Nina Simone chronology
| Nina Simone at Town Hall (1959) | Nina Simone at Newport (1960) | Forbidden Fruit (1961) |

= Nina Simone at Newport =

Nina Simone at Newport is a live album by jazz singer and musician Nina Simone. It was released in August 1960; the recording taken from a concert held at the Newport Jazz Festival earlier in the year, on 30 June 1960. The album was her fourth overall, and her third for Colpix; it was also her second live album, following on from Nina Simone at Town Hall (1959) released at the end of the previous year. All arrangements on Nina Simone at Newport were written by Simone, and it was produced by Stu Phillips.

==Overview==
Simone had been prolific in 1959, the year of her first releases. There had been three albums, Little Girl Blue (February 1959), from Bethlehem Records, and from Colpix Records, The Amazing Nina Simone (July 1959) and Nina Simone at Town Hall (December 1959).

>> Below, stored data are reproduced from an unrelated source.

-- ==== Sys2Proof/Machine/Seam.lean ====
section
/-! DEFINITION. Seams: the end of a task and of a sequence (R18, R26, R35, R105, R347), reshaping (R59, R60), the abort of
a task (R344, R355), switching out and resuming (R57, R349, R354), the delivery of traps (R342, R343), the watchdog (R273,
R341, R380) and the end of a launch (R48, R317). -/

namespace Sys2Proof.Machine

/-! ## What is still under way -/

/-- Whether what a piece has handed to the memory system, a bank element or the hub has performed at package scope, and
remotely at system scope (R105, R355); its writes to vaults have reached them. -/
def State.quiet (s : State) (k : Nat) : Bool :=
  (s.ops.all fun o => o.piece != k || (o.remote.isNone && !o.vault && decide (4 ≤ o.level)))
    && (s.scatters.all fun u => u.piece != k) && (s.barEvs.all fun b => b.src != k)
    && (s.invokes.all fun v => v.piece != k || v.pair.isSome)
    && (s.hub.turns.all fun kv => kv.2.wait.all fun w => w.1 != k)

/-- Whether every engine of a piece has arrived at `s.end` and its arrival counts (R18, R250, R347). -/
def Piece.arrived (p : Piece) : Bool :=
  (p.s.atEnd && p.c.atEnd && p.m.atEnd && p.f.atEnd) && p.await == .none && p.qloads.isEmpty && p.pend.isEmpty
    && (p.slots.all fun kv => kv.2.st == .free)
    && p.mx.nest.isNone && p.mx.drains.isEmpty
    && !p.blk.turning && p.gives.isEmpty && (p.blk.edges.all fun kv => kv.2.kset.isEmpty)

/-- Whether the task of a piece is over. -/
def State.taskOver (s : State) (k : Nat) : Bool :=
  let p := s.pieceOf k
  p.live && !p.atSeam && p.abort.isNone && !p.active && !p.halted && p.traps.isEmpty && p.arrived && s.quiet k

/-- Whether a reservation of another launch takes a core of a piece (R57). -/
def State.overlapped (s : State) (p : Piece) : Bool :=
  s.hub.launches.any fun kv => kv.1 != p.launch && (rectCores p.row0 p.col0 (2 ^ p.hLog) (2 ^ p.wLog)).any fun c =>
    kv.2.reserves p.panel c.1 c.2

/-! ## Reshaping (R59, R198) -/

/-- A requested shape: row, column, log2 rows, W code. -/
structure Shape where
  row  : Nat
  col  : Nat
  h    : Nat
  w    : Nat
deriving DecidableEq, Repr

/-- The shape a request word names. -/
def shapeOf (v : W64) : Shape := { row := bits v.toNat 0 3, col := bits v.toNat 3 4, h := bits v.toNat 7 2, w := bits v.toNat 9 3 }
/-- Whether a shape is an aligned class shape. -/
def Shape.ok (g : Shape) : Bool :=
  decide (g.w ≤ 4) && g.row % 2 ^ g.h == 0 && g.col % 2 ^ g.w == 0 && decide (g.row + 2 ^ g.h ≤ 8) && decide (g.col + 2 ^ g.w ≤ 16)
/-- The cores of a shape. -/
def Shape.cores (g : Shape) : List (Nat × Nat) := rectCores g.row g.col (2 ^ g.h) (2 ^ g.w)
/-- Whether a shape lies inside another. -/
def Shape.inside (g o : Shape) : Bool :=
  decide (o.row ≤ g.row) && decide (g.row + 2 ^ g.h ≤ o.row + 2 ^ o.h) && decide (o.col ≤ g.col)
    && decide (g.col + 2 ^ g.w ≤ o.col + 2 ^ o.w)
/-- The present shape of a piece. -/
def Piece.here (p : Piece) : Shape := { row := p.row0, col := p.col0, h := p.hLog, w := p.wLog }

/-- Whether the drain rules 1 to 5 of R59 hold: which fails first, with its number. -/
def Piece.drainRule (p : Piece) : Option Nat :=
  if p.q.any (fun kv => !kv.2.isEmpty) || p.y.any (fun kv => !kv.2.isEmpty) then some 1
  else if p.blk.edges.any fun kv => kv.2.opened then some 2
  else if !p.mx.dirty.isEmpty then some 3
  else if p.mx.planes.any fun kv => kv.2.st != .released && !kv.2.hold then some 4
  else if p.tacks.any (fun kv => !kv.2.isEmpty) || p.steers.any (fun kv => !kv.2.isEmpty) then some 5
  else none

/-- The bay of a shape's origin. -/
def Shape.bay (g : Shape) : Nat := bayOf g.row g.col
/-- Whether the bay of a shape has the resources of a piece that comes to it from another bay. -/
def State.bayRoom (s : State) (k : Nat) (g : Shape) : Bool :=
  let p := s.pieceOf k
  g.bay == p.bay || bayFits (s.bayTaken 256 p.panel g.bay (some k))
    { h := 1, w := 1, side := p.blk.side, vault := p.vunits, cslot := p.cslot }

/-- Check 6 of R59: every added core is free, not reserved and not unpicked, and the new origin bay has room. A cut whose
origin moves to another bay needs that room as well (log 32, DEDUCED). A shape that names cores outside the panel fails here, with result
6, before check 7 finds that it is no class shape (log 67, DESIGN CHOICE). -/
def State.joinRoom (s : State) (k : Nat) (join : Bool) (g : Shape) : Bool :=
  let p := s.pieceOf k
  (!join || g.cores.all fun c => p.holds p.panel c.1 c.2
      || (!s.coreHeld p.panel c.1 c.2 && !s.coreReserved 256 p.panel c.1 c.2 && !s.hub.unpicked p.panel c.1 c.2
          && decide (c.1 < 8) && decide (c.2 < 16)))
    && s.bayRoom k g

/-- The result of a reshape request at a seam (R59). -/
def State.reshapeResult (s : State) (k : Nat) (join : Bool) (g : Shape) : Nat :=
  let p := s.pieceOf k
  match p.drainRule with
  | some r => r
  | none =>
    if !s.joinRoom k join g then 6
    else if !g.ok || !(if join then p.here.inside g else g.inside p.here) then 7
    else 0

/-- The B planes of a piece whose origin moves: a plane stays with its core, and a core given up takes its plane with it. -/
def movePlanes (p : Piece) (g : Shape) (m : SMap BPlane) : SMap BPlane :=
  m.foldl (fun out kv =>
    let r := p.row0 + kv.1 / 32
    let c := p.col0 + kv.1 / 2 % 16
    if inRect g.row g.col (2 ^ g.h) (2 ^ g.w) r c then out.insert (planeKey (r - g.row) (c - g.col) (kv.1 % 2 == 1)) kv.2 else out) []

/-- The new shape is taken (R59): cores given up return to the allocator; a piece whose origin lies in another bay then gets
its block, thread and share there, and its share's contents move with it. -/
def State.reshape (s : State) (k : Nat) (g : Shape) : State :=
  let p := s.pieceOf k
  let p' := { p with row0 := g.row, col0 := g.col, hLog := g.h, wLog := g.w, bay := g.bay
                     mx := { p.mx with planes := movePlanes p g p.mx.planes } }
  let added := g.cores.filter fun c => !p.holds p.panel c.1 c.2
  let s := added.foldl (fun s c => s.emptyCore p.panel c.1 c.2) (s.leaveCores p)
  if g.bay = p.bay then s.modPieceAt k fun _ => p'
  else
    let ps := s.bayTaken 256 p.panel g.bay (some k)
    let (blk, s) := s.pickOf (0, 0) (freeBlocks ps p.blk.side)
    let (thr, s) := s.pickOf 0 (freeThreads ps)
    let (u, s) := s.pickOf 0 (freeShares ps p.vunits)
    let s := s.emptyPockets fun b kd n => b == 8 * p.panel + g.bay && kd == 1 && n == thr
    let base := (8 * p.panel + g.bay) * 2 ^ 26 + u * 65536
    let n := p.vunits * 65536
    let d := s.bytes true p.vbase n
    let s := ((s.leaveBlocks p).clearVault p.vbase n).clearVault base n
    let s := s.putBytes true base d
    (s.modPieceAt k fun _ => { p' with thread := thr, vbase := base, blk := { p'.blk with x0 := blk.1, y0 := blk.2 } }).joinBlocks k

The first two had been studio albums, while At Town Hall had been a live album (albeit with three tracks re-recorded in the studio). She had also had a number of singles released from both Bethlehem Records and Colpix Records, with an early track from Little Girl Blue becoming a hit: 'I Loves You, Porgy' (1959).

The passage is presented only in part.